-- ==== Sys2Proof/Machine/StLane.lean ====
section
/-! DEFINITION. The state of the lanes and Ethernet ports beside their registers (13). -/

namespace Sys2Proof.Machine

/-- A lane group's spare (R369 to R373): the place in the group of the physical lane that is the spare, the logical lane whose
move this device has requested with whether a test of the freed lane follows, the logical lane to be moved at the port's
next alignment codeword with the same mark, the logical lane of the far end's request that it acknowledges, and words 0 and 1 of the
reserve codewords it sends. -/
structure SpareSt where
  lane : Nat
  ask  : Option (Nat × Bool)
  sw   : Option (Nat × Bool)
  ack  : Option Nat
  out  : List Word
deriving DecidableEq, Repr

def SpareSt.off : SpareSt := { lane := 16, ask := none, sw := none, ack := none, out := [] }

/-- The PTP slave of the quadrant 1 service core on a port (R73, R377): the master it follows (the dataset by which masters are
compared and its port identity), whether it is in the SLAVE state, a Sync that waits for its Follow_Up (sequence number and arrival),
the mean path delay, the offset estimate, its own peer-delay request (sequence number, its departure, and the master's two times once
known); times in 2^-16 ns of PTP time. -/
structure PtpSt where
  master : Option (Nat × Nat)
  slave  : Bool
  sync   : Option (Nat × Int)
  delay  : Int
  offset : Int
  seq    : Nat
  t1     : Option Int
  t4     : Option (Int × Int)
deriving DecidableEq, Repr

def PtpSt.off : PtpSt :=
  { master := none, slave := false, sync := none, delay := 0, offset := 0, seq := 0, t1 := none, t4 := none }

/-- Lanes and MACs: the spares by group, the state a lane had before its test and whether the lane was freed by a move to the
spare, descriptors written back since the last edge by (4 * port + ring), the receive settings of
each lane beside LANE.EQ (R367, R368), the last frame sent by each MAC, the PTP clock's
32 fraction bits (R377), the PTP slave and the frames of its transmit queue by port (R381). -/
structure LaneSt where
  spare : Tab SpareSt
  was   : Tab Nat
  freed : Tab Bool
  wback : Tab Nat
  rx    : Tab Nat
  frame : Tab (List Byte)
  frac  : Nat
  ptp   : Tab PtpSt
  ptpq  : Tab (List (List Byte))
deriving DecidableEq, Repr

def LaneSt.off : LaneSt := { spare := [], was := [], freed := [], wback := [], rx := [], frame := [], frac := 0, ptp := [], ptpq := [] }

end Sys2Proof.Machine
end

▶ **TASK STATEMENT**
From the first line to the last, copy the records without alteration.

▶ **SOLVED EXERCISE**
-- ==== Sys2Proof/Machine/StLane.lean ====
section
/-! DEFINITION. The state of the lanes and Ethernet ports beside their registers (13). -/

namespace Sys2Proof.Machine

/-- A lane group's spare (R369 to R373): the place in the group of the physical lane that is the spare, the logical lane whose
move this device has requested with whether a test of the freed lane follows, the logical lane to be moved at the port's
next alignment codeword with the same mark, the logical lane of the far end's request that it acknowledges, and words 0 and 1 of the
reserve codewords it sends. -/
structure SpareSt where
  lane : Nat
  ask  : Option (Nat × Bool)
  sw   : Option (Nat × Bool)
  ack  : Option Nat
  out  : List Word
deriving DecidableEq, Repr

def SpareSt.off : SpareSt := { lane := 16, ask := none, sw := none, ack := none, out := [] }

/-- The PTP slave of the quadrant 1 service core on a port (R73, R377): the master it follows (the dataset by which masters are
compared and its port identity), whether it is in the SLAVE state, a Sync that waits for its Follow_Up (sequence number and arrival),
the mean path delay, the offset estimate, its own peer-delay request (sequence number, its departure, and the master's two times once
known); times in 2^-16 ns of PTP time. -/
structure PtpSt where
  master : Option (Nat × Nat)
  slave  : Bool
  sync   : Option (Nat × Int)
  delay  : Int
  offset : Int
  seq    : Nat
  t1     : Option Int
  t4     : Option (Int × Int)
deriving DecidableEq, Repr

def PtpSt.off : PtpSt :=
  { master := none, slave := false, sync := none, delay := 0, offset := 0, seq := 0, t1 := none, t4 := none }

/-- Lanes and MACs: the spares by group, the state a lane had before its test and whether the lane was freed by a move to the
spare, descriptors written back since the last edge by (4 * port + ring), the receive settings of
each lane beside LANE.EQ (R367, R368), the last frame sent by each MAC, the PTP clock's
32 fraction bits (R377), the PTP slave and the frames of its transmit queue by port (R381). -/
structure LaneSt where
  spare : Tab SpareSt
  was   : Tab Nat
  freed : Tab Bool
  wback : Tab Nat
  rx    : Tab Nat
  frame : Tab (List Byte)
  frac  : Nat
  ptp   : Tab PtpSt
  ptpq  : Tab (List (List Byte))
deriving DecidableEq, Repr

def LaneSt.off : LaneSt := { spare := [], was := [], freed := [], wback := [], rx := [], frame := [], frac := 0, ptp := [], ptpq := [] }

end Sys2Proof.Machine
end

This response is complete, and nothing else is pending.